Another very important component of the non-bowling arm is the position of the thumb. If your thumb is up at delivery, there could be a tendency to roll the shoulder forward. It is usually more effective to have the thumb down. Check which one you do and then try it the other way. You will find turning the thumb up or down can give you some options you didn't know you had!

> If you want to get the ball into an earlier roll than normal, target the dots, which are 7' out on the lane rather than the arrows. The first time you try this you might feel like these dots are right in your face by the time you get to the foul line. They're not, of course, but it is how you feel. Be careful not to allow your head and torso to go down when learning to look at the dots. Your head and shoulders must still say up.

Some people have success learning this by pretending they are looking at their target through the bottom of their glasses (regardless of whether you wear any or not although it doesn't work very well if you wear bifocals!) or that they have a glass of water on their head they cannot spill.
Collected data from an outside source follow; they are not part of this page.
/-- SPEED_SETTLE_TIMEOUT (R138): 10 s have passed in SETTLE. -/
def execSpeedSettleTimeout (p : Port) (s : State) : Host.Outcome State Fault Refusal :=
  s.run fun s => s.when (s.ran (.speed p) 10000000000) fun s => s.endSettle p

/-- SPEED_SUSPEND_EXPIRE (R138): after 1 h. -/
def execSpeedSuspendExpire (p : Port) (s : State) : Host.Outcome State Fault Refusal :=
  s.run fun s => s.when (s.ran (.suspend p) 3600000000000) fun s => s.setNet p { s.net p with suspended := false }

/-- EEE_ACTIVE set or cleared: each change raises event 19 (R135). -/
def State.setEee (s : State) (p : Port) (b : Bool) : State :=
  if s.on (Fld.NET_STATUS_EEE_ACTIVE p.num) = b then s
  else (s.flag (Fld.NET_STATUS_EEE_ACTIVE p.num) b).raise 19 (0x10 + p.num) [p.num, if b then 1 else 0]

/-- The link of a port goes down (R132, R151, R154): its frame in flight is aborted. -/
def State.linkDown (s : State) (p : Port) : State :=
  if !s.link p then s
  else
    let s1 := (((s.flag (Fld.NET_STATUS_LINK p.num) false).put (Fld.NET_STATUS_SPEED p.num) 0).flag
      (Fld.NET_STATUS_LPI_TX p.num) false).flag (Fld.NET_STATUS_LPI_RX p.num) false
    let s2 := ((s1.bump (Fld.netCnt p 11) 1).raise (10 + p.num) (0x10 + p.num) [0, 0]).abortFrame p
    (s2.setEee p false).ringBreak p

/-- What a link that comes up means to a speed change in RETRAIN (R138): up at the target is SETTLE with event 15, up at
another speed ends the attempt. -/
def State.retrained (s : State) (p : Port) (speed : Nat) : State :=
  let x := s.net p
  if x.speedState ≠ .retrain then s
  else if speed = x.target then
    (((s.setNet p { x with speedState := .settle }).start (.speed p)).bump (Fld.netCnt p 12) 1).raise 15 (0x10 + p.num) [p.num, x.oldSpeed, speed]
  else s.retrainFailed p

/-- EEE as a link that is up negotiates it, and LPI on its receive path (R134, R135). -/
def State.linkEee (s : State) (p : Port) (eee lpi : Bool) : State :=
  let on := eee && s.on (Fld.NET_EEE_EN p.num)
  ((s.setEee p on).flag (Fld.NET_STATUS_LPI_RX p.num) (lpi && on)).flag (Fld.NET_STATUS_LPI_TX p.num)
    (on && s.on (Fld.NET_STATUS_LPI_TX p.num))

/-- NET_EEE written (R135): with EN = 0 the part negotiates no LPI and its transmit path leaves it; with EN = 1 the link partner's
answer comes with a LINK_CHANGE. -/
def State.writeEee (s : State) (p : Port) : State :=
  if s.on (Fld.NET_EEE_EN p.num) then s else s.linkEee p false false

/-- LINK_CHANGE (R130, R132, R135): a link that comes up at a speed, under 10GBASE-R at 10 Gb/s alone; at the speed at which it is up
already only EEE and LPI can change. -/
def execLinkChange (p : Port) (speed : BitVec 3) (eee : PartnerEee) (s : State) : Host.Outcome State Fault Refusal :=
  s.runF fun s =>
    if speed = 0 then s.linkDown p
    else s.when (s.portRuns p && speed.toNat ≤ 4 && (s.get (Fld.NET_CFG_SERDES p.num) ≠ 1 || speed = 4)) fun s =>
      if s.link p && s.speed p = speed.toNat then s.linkEee p eee.on eee.lpi
      else
        let s0 := s.linkDown p
        let s1 := ((s0.flag (Fld.NET_STATUS_LINK p.num) true).put (Fld.NET_STATUS_SPEED p.num) speed.toNat).raise
          (10 + p.num) (0x10 + p.num) [1, speed.toNat]
        (s1.linkEee p eee.on eee.lpi).retrained p speed.toNat

/-- The PHY advertises what SPEED_ALLOW allows, and restarts negotiation where that excludes the running speed (R131). -/
def State.advertiseAllowed (s : State) (p : Port) : State :=
  let s1 := s.advertise p (s.allowMask p) (s.link p && !(s.allowed p).contains (s.speed p))
  s1.setNet p { s1.net p with narrowed := false }

/-- NET_CFG.SPEED_ALLOW written (R131, R136): under USXGMII the PHY advertises the new speeds, which ends a narrowing, and one that
excludes the running speed restarts negotiation at once. -/
def State.writeSpeedAllow (s : State) (p : Port) (v : Nat) : State :=
  let s1 := s.put (Fld.NET_CFG_SPEED_ALLOW p.num) v
  if s1.get (Fld.NET_CFG_SERDES p.num) = 1 || s1.allowMask p = s.allowMask p then s1 else s1.advertiseAllowed p

/-- NET_CFG.SERDES written, `was` the mode before (R130, R131): a port that comes to USXGMII advertises what SPEED_ALLOW holds. -/
def State.serdesWritten (s : State) (p : Port) (was : Nat) : State :=
  if was = 1 && s.get (Fld.NET_CFG_SERDES p.num) ≠ 1 then s.advertiseAllowed p else s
To get more comfortable looking at the dots, try looking a foot or so in front (closer to you) of the arrows for a few shots. Then go two more feet and two more feet until you are comfortable looking at the dots. Although these dots are not on the same boards as the arrows, they are still great targeting aids and are generally used when you need to get the ball rolling earlier or when you need to decrease the distance you put the ball out onto the lane. The dots are on 3, 5, 8, 11, 14, 26, 29, 32, 35, and 37. So if your target is the second arrow, you might want to look one right of the fourth dot. That is, of course, if you are trying to lay the ball down on 10 and be at 10 at the arrows. If you're trying to swing 10, you might want to look at the fourth dot. That would put your laydown point on 11 or 12. The ball would be on 11 at the dots and 10 at the arrows, etc.

> It is more important that you practice frequently than that you practice for long periods of time. Thirty minutes a day will get you closer to your long-term goals faster than 2 hours on Sunday. Take breaks while you practice, at least a minute every ten. Get a drink or sit down and plan your next few minutes. Just step away and get a different perspective.
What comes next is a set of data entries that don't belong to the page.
/-- The fault summary and the field outputs brought up to date (R325, R326); with CROWN_FAIL, and while the vote holds, the outputs hold
(R311). -/
def State.driveField (s : State) : State :=
  let f := s.faultSummary
  let s1 := s.put Fld.CROWN_STATUS_FAULTS f
  if s.on Fld.CROWN_STATUS_CROWN_FAIL || s.crown.held then s1
  else
    (((s1.put Fld.CROWN_FIELD_ZSEL s.zselOut).put Fld.CROWN_FIELD_RLY s.rlyOut).flag
      Fld.CROWN_FIELD_ALARM_N (!s.on Fld.CROWN_STATUS_ALARM)).flag Fld.CROWN_FIELD_FAULT_N (f = 0 && !s.peerFaults)

/-- CROWN_HOST_OUT written (R325): the outputs follow, unless the vote holds them. -/
def State.writeHostOut (s : State) (w : Word) : State :=
  let s1 := (s.put Fld.CROWN_HOST_OUT_ZSEL_HOST (Word.field w 31 16)).put Fld.CROWN_HOST_OUT_RLY_HOST (Word.field w 11 8)
  s1.driveField

/-! ### The alarm state -/

/-- Entry to ALARM and exit from it (R317). -/
def State.alarmDecide (s0 : State) : State :=
  let s := s0.showEntries
  let al := s.on Fld.CROWN_STATUS_ALARM
  let want := s.entries ≠ 0
  if want && !al then ((s.flag Fld.CROWN_STATUS_ALARM true).bump Fld.CROWN_CNT_ALARMS 1).crownRaise 46 0x38 []
  else if !want && al then
    ({ (s.flag Fld.CROWN_STATUS_ALARM false) with crown := { s.crown with seqs := [] } }).crownRaise 47 0x38 []
  else s

/-- LIVE's fallback (R320): set while SCHED_LOST or a recent alarm-tagged overrun meets a channel whose entry is LIVE. DEDUCED (assumption 99). -/
def State.liveDecide (s : State) : State :=
  let on := s.on Fld.CROWN_STATUS_LIVE_FALLBACK
  let live := s.on Fld.CROWN_STATUS_ALARM && s.anyLive
  if live && !on && (s.on Fld.CROWN_STATUS_SCHED_LOST || s.overrunRecent) then
    { (s.flag Fld.CROWN_STATUS_LIVE_FALLBACK true) with crown := { s.crown with liveAt := s.time.now } }
  else if on && !live then s.flag Fld.CROWN_STATUS_LIVE_FALLBACK false
  else s

/-- LIVE_FALLBACK_RETURN (R320): both conditions clear for 1 s; that of an overrun within the last 1 s is clear 1 s after the
last overrun. DEDUCED (assumption 99). -/
def execLiveFallbackReturn (s : State) : Host.Outcome State Fault Refusal :=
  s.runF fun s =>
    s.when (s.on Fld.CROWN_STATUS_LIVE_FALLBACK && !s.on Fld.CROWN_STATUS_SCHED_LOST && !s.overrunRecent
        && s.time.now ≥ s.crown.schedClear + 1000000000
        && s.crown.overruns.all (fun t => s.time.now ≥ t + 2000000000)) fun s =>
      s.flag Fld.CROWN_STATUS_LIVE_FALLBACK false

/-! ### The fallback clock -/

/-- The channels that the Crown plays on the fallback clock (R324): those whose deciding entry has content. -/
def State.fallbackChannels (s : State) : Nat :=
  bitmap ((List.range 8).filter fun c => match s.decider c with
    | some e => s.entryA e ≠ 0 || s.entryB e ≠ 0
    | none => false)

/-- Whether the Crown wants the fallback clock (R324). -/
def State.wantsFallback (s : State) : Bool :=
  s.isP8 && s.on Fld.CROWN_STATUS_ALARM && s.activeRole && (s.on (Fld.SYN_ST_GATED 2) || s.on Fld.CROWN_STATUS_SCHED_LOST)

/-- Whether every bridge is muted, as a change of the multiplexer needs (R127): no channel plays and every gain is zero, or
1.125 ms have passed since the ramp out was ordered. DEDUCED (assumption 100). -/
def State.muxReady (s : State) (since : Nat) : Bool :=
  s.time.now ≥ since + 1125000 || (List.range 8).all fun c => (s.ampSt c ≠ 3) && (s.amp1 c).gain.value = 0

/-- A change of the multiplexer ordered. -/
def State.muxOrder (s : State) (dest : Bool) : State :=
  ({ s with crown := { s.crown with mux := some (s.time.now, dest) } }).ampSettle

/-- The multiplexer changed (R127, R283, R324); on the fallback clock the slot in progress ends, for pilots pause (R36). -/
def State.muxChange (s : State) (dest : Bool) : State :=
  let still := s.amp.ch.map fun x => { x with gain := Ramp.const 0 }
  let s1 := { s with crown := { s.crown with mux := none, fallAt := s.time.now },
                     amp := { s.amp with ch := still, fallback := dest, crownPlay := if dest then s.fallbackChannels else 0 } }
  let s2 := (s1.flag Fld.CROWN_STATUS_FALLBACK dest).ampSettle
  if dest then s2.dropSlot.lineFlags else s2

/-- The fallback clock decided (R324): taken, given back when ALARM ends, and the change of the multiplexer carried out. DEDUCED (assumption 102). -/
def State.fallbackDecide (s : State) : State :=
  let s1 := match s.crown.mux with
    | some _ => s
    | none =>
      if !s.amp.fallback && s.wantsFallback then s.muxOrder true
      else if s.amp.fallback && (!s.on Fld.CROWN_STATUS_ALARM || !s.activeRole) then s.muxOrder false
      else if s.amp.fallback && s.amp.crownPlay ≠ s.fallbackChannels then
        ({ s with amp := { s.amp with crownPlay := s.fallbackChannels } }).ampSettle
      else s
  match s1.crown.mux with
  | some (t, dest) => if s1.muxReady t then s1.muxChange dest else s1
  | none => s1

/-- FALLBACK_CLOCK_RETURN (R324): SYN2 has been locked, and SCHED_LOST clear, for 10 s; not while the multiplexer's vote holds (R311). -/
def execFallbackClockReturn (s : State) : Host.Outcome State Fault Refusal :=
  s.runF fun s =>
    s.when (s.amp.fallback && !s.on Fld.CROWN_STATUS_CROWN_FAIL && !s.crown.held && s.crown.mux.isNone && s.on (Fld.SYN_ST_LOCK 2) && !s.on Fld.CROWN_STATUS_SCHED_LOST
        && s.time.now ≥ s.crown.schedClear + 10000000000 && s.ran (.synLock 2) 10000000000) fun s => s.muxOrder false

/-! ### Roles -/

def roleUnpaired : Nat := 0
def roleStartup : Nat := 1
def roleStandby : Nat := 2
def roleClaiming : Nat := 3
def roleActive : Nat := 4
def roleYielding : Nat := 5

def State.role (s : State) : Nat := s.get Fld.PAIR_STATUS_ROLE
def State.setRole (s : State) (r : Nat) : State := s.put Fld.PAIR_STATUS_ROLE r

/-- Whether a channel stands in cause AMP (R330). -/
def State.ampCause (s : State) (c : Nat) : Bool :=
  let st := s.ampSt c
  let k := s.get (Fld.AMP_CH_ST_CAUSE c)
  s.on (Fld.AMP_CH_CFG_EN c) && !s.on (Fld.AMP_CH_ST_SPARED c)
    && ((st = 4 && k = 2) || (st = 7 && (k = 2 || k = 3)) || st = 6)

/-- Whether a rail fault stands on a rail that feeds an enabled channel (R330). -/
def State.railCause (s : State) : Bool :=
  (List.range 8).any fun c => s.on (Fld.AMP_CH_CFG_EN c) && !s.railOk c

/-- When a rail fault that counts for cause SUPPLY began, kept up to date. -/
def State.railWatch (s : State) : State :=
  let t := if s.railCause then some (s.crown.railAt.getD s.time.now) else none
  { s with crown := { s.crown with railAt := t } }

/-- The give-up causes that stand (R330). -/
def State.causes (s : State) : Nat :=
  bitmap ((List.range 8).filter fun b => match b with
    | 0 => s.isP8 && (List.range 8).any s.ampCause
    | 1 => s.on Fld.PLAT_SUPPLY_PFW || (match s.crown.railAt with
        | some t => s.time.now ≥ t + 100000000
        | none => false)
    | 2 => (s.crown.overruns.filter fun t => s.time.now < t + 1000000000).length ≥ 2
    | 3 => s.on Fld.CROWN_STATUS_CROWN_FAIL
    | 4 => s.on Fld.CROWN_STATUS_SCHED_LOST
    | 5 => s.hostless
    | 7 => s.pair.proofCause
    | _ => false)

/-- The causes that PAIR_GIVEUP enables; bit 7 is always enabled (R343). -/
def State.enabledCauses (s : State) : Nat := s.causes &&& (s.get Fld.PAIR_GIVEUP_MASK ||| 0x80)

/-- Whether a standby is READY (R331). -/
def State.standbyReady (s : State) : Bool :=
  s.role = roleStandby && s.enabledCauses = 0 && !s.on Fld.CROWN_STATUS_CROWN_FAIL && !s.on Fld.PAIR_STATUS_MISMATCH
    && s.mode ≠ modeShelter
    && (if s.isP8 then (List.range 8).all fun c => !s.on (Fld.AMP_CH_CFG_EN c) || s.ampSt c = 2
        else (List.range 8).all fun c =>
          let o := s.channelOutput c
          !(256 ≤ o && o ≤ 327) || s.lap.buf.any (·.1 = o))

/-- Whether the partner is READY (R331): its last standby record says so and is at most 16 ms old. -/
def State.peerReady (s : State) : Bool := match s.pair.stby with
  | some x => x.ready && s.time.now ≤ s.pair.stbyAt + 16000000
  | none => false

/-- The lowest bit set of a mask of causes. -/
def lowestBit (m : Nat) : Nat := ((List.range 8).find? m.testBit).getD 0

/-- The cause that this module yields for now (R329, R336): within 1 s of ACTIVE only CROWN and SUPPLY, and PROOF not while
ALARM stands. DESIGN CHOICE (assumption 104). -/
def State.yieldCause (s : State) : Option Nat :=
  let m := (List.range 8).filter fun b => s.enabledCauses.testBit b
    && (s.time.now ≥ s.pair.activeAt + 1000000000 || b = 1 || b = 3) && (b ≠ 7 || !s.on Fld.CROWN_STATUS_ALARM)
  m.head?

/-- ACTIVE to YIELDING (R329, R335): CUFF is released and PAIRCLK turned to receive. -/
def State.yieldRole (s : State) : State :=
  if s.role ≠ roleActive || !s.peerReady then s
  else match s.yieldCause with
    | none => s
    | some b =>
      let s1 := ((s.setRole roleYielding).flag Fld.PAIR_STATUS_CUFF_DRIVE false).put Fld.PAIR_LAST_CAUSE (b + 1)
      { s1 with pair := { s1.pair with yieldAt := s1.time.now } }

/-- PEER_LOST set, with event 51's cause 1 (R333). -/
def State.losePeer (s : State) : State :=
  if s.on Fld.PAIR_STATUS_PEER_LOST then s
  else (s.flag Fld.PAIR_STATUS_PEER_LOST true).crownRaise 51 0x39 [1, s.get Fld.PAIR_CFG_PEER_NODE]

/-- The partner's table CRC compared (R333). -/
def State.compareCrc (s : State) (crc : Word) : State :=
  let own := s.tableCrc
  if crc ≠ own then
    (if s.on Fld.PAIR_STATUS_MISMATCH then s
     else (s.flag Fld.PAIR_STATUS_MISMATCH true).crownRaise 51 0x39 [3, s.get Fld.PAIR_CFG_PEER_NODE, crc.toNat, own.toNat])
  else if s.on Fld.PAIR_STATUS_MISMATCH then (s.flag Fld.PAIR_STATUS_MISMATCH false).crownNote 0x39 [3, s.get Fld.PAIR_CFG_PEER_NODE]
  else s

/-- PAIR_CFG.EN applied (R329): STARTUP on, UNPAIRED off. -/
def State.pairEnable (s : State) (was : Bool) : State :=
  let on := s.on Fld.PAIR_CFG_EN
  if on = was then s
  else
    let s1 := (((((s.setRole (if on then roleStartup else roleUnpaired)).flag Fld.PAIR_STATUS_CUFF_DRIVE false).flag
      Fld.PAIR_STATUS_PROOF false).flag Fld.PAIR_STATUS_PEER_LOST false).flag Fld.PAIR_STATUS_MISMATCH false).flag
      Fld.PAIR_STATUS_PEER_READY false
    let s2 := (({ s1 with pair := { PairSt.reset with liner := s.pair.liner } }).start .cuff).put Fld.PAIR_STATUS_LINER_AGE 0xFF
    ((s2.put Fld.CROWN_ACTIVE_PARTNER 0).showEntries).ampSettle

/-! ### Proof swaps -/

/-- Event 50 with its RESULT (R336, R479): 1 PASS, 2 FAIL_CLAIM, 3 FAIL_FAULT. DEDUCED (assumption 111). -/
def State.proofResult (s : State) (r : Nat) : State :=
  (s.put Fld.PAIR_PROOF_RESULT r).raiseAs 50 0x39 (if r = 1 then 0 else 3) originCrown [r]

/-- A proof swap over at the module that runs it. -/
def State.proofOver (s : State) : State :=
  ({ s with pair := { s.pair with stage := .none, proofCause := false } }).flag Fld.PAIR_STATUS_PROOF false

/-- PROOF_SWAP (R336): begun by the active module in MAINTENANCE, outside ALARM, with a READY partner; otherwise logged. -/
def State.proofCmd (s : State) (g : Who) : State :=
  if s.role = roleActive && s.mode = modeMaintenance && !s.on Fld.CROWN_STATUS_ALARM && s.peerReady
      && s.pair.stage = .none && !s.on Fld.PAIR_STATUS_PROOF then
    ((({ s with pair := { s.pair with stage := .yielding, proofCause := true, inTime := false } }).flag Fld.PAIR_STATUS_PROOF
      true).put Fld.PAIR_PROOF_RESULT 0).command g 0x390020 1
  else s.logNote codeDiscard 0x39 g.origin [0x390020, 1]

def execProofSwap (g : Agent) (s : State) : Host.Outcome State Fault Refusal := s.runF fun s => s.proofCmd g.who

/-- The window's end at the module that runs the swap (R336): PROOF_END goes into its standby records. -/
def State.endWindow (s : State) : State := { s with pair := { s.pair with stage := .ended } }

/-- PROOF_END (R336): at the original module while the window runs; at the partner, which yields with cause PROOF while the
original is READY; otherwise logged. -/
def State.proofEndCmd (s : State) (g : Who) : State :=
  if s.pair.stage = .window || s.pair.stage = .judged then s.endWindow.command g 0x390020 2
  else if s.on Fld.PAIR_STATUS_PROOF && s.pair.stage = .none && s.role = roleActive && s.peerReady then
    ({ s with pair := { s.pair with proofCause := true } }).command g 0x390020 2
  else s.logNote codeDiscard 0x39 g.origin [0x390020, 2]

def execProofEnd (g : Agent) (s : State) : Host.Outcome State Fault Refusal := s.runF fun s => s.proofEndCmd g.who

/-- WIN_S in ns (R343): 0 acts as 1. -/
def State.windowNs (s : State) : Nat := max 1 (s.get Fld.PAIR_PROOF_WIN_S) * 1000000000

/-- PROOF_WINDOW_END (R336): WIN_S has passed since the partner's first active record, and no ALARM stands; a permanent window has no
such end. -/
def execProofWindowEnd (s : State) : Host.Outcome State Fault Refusal :=
  s.runF fun s => s.when (s.pair.stage = .window && s.get Fld.PAIR_PROOF_WIN_S ≠ 0xFFFF && s.ran .proof s.windowNs
    && !s.on Fld.CROWN_STATUS_ALARM) State.endWindow

/-- PROOF_PERMANENT_JUDGE (R336): 1 s after the partner became active. -/
def execProofPermanentJudge (s : State) : Host.Outcome State Fault Refusal :=
  s.runF fun s => s.when (s.pair.stage = .window && s.get Fld.PAIR_PROOF_WIN_S = 0xFFFF && s.ran .proof 1000000000) fun s =>
    ({ s with pair := { s.pair with stage := .judged } }).proofResult (if s.pair.inTime then 1 else 2)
> Practice tasks in segments. Mindless, undirected practice is unproductive. Never keep score in practice. If you're keeping score, winning matters. If winning matters, you're not practicing. Have specific goals you want to accomplish in your practice sessions. Five minutes on the feel of a good push off, five minutes on follow through and you don't think about your push off in the follow through time slot. Your foundation must be built on the bricks of individual components - strong and linked together with repetition and muscle memory. You don't want a foundation built on sand that will crumble under the slightest pressure.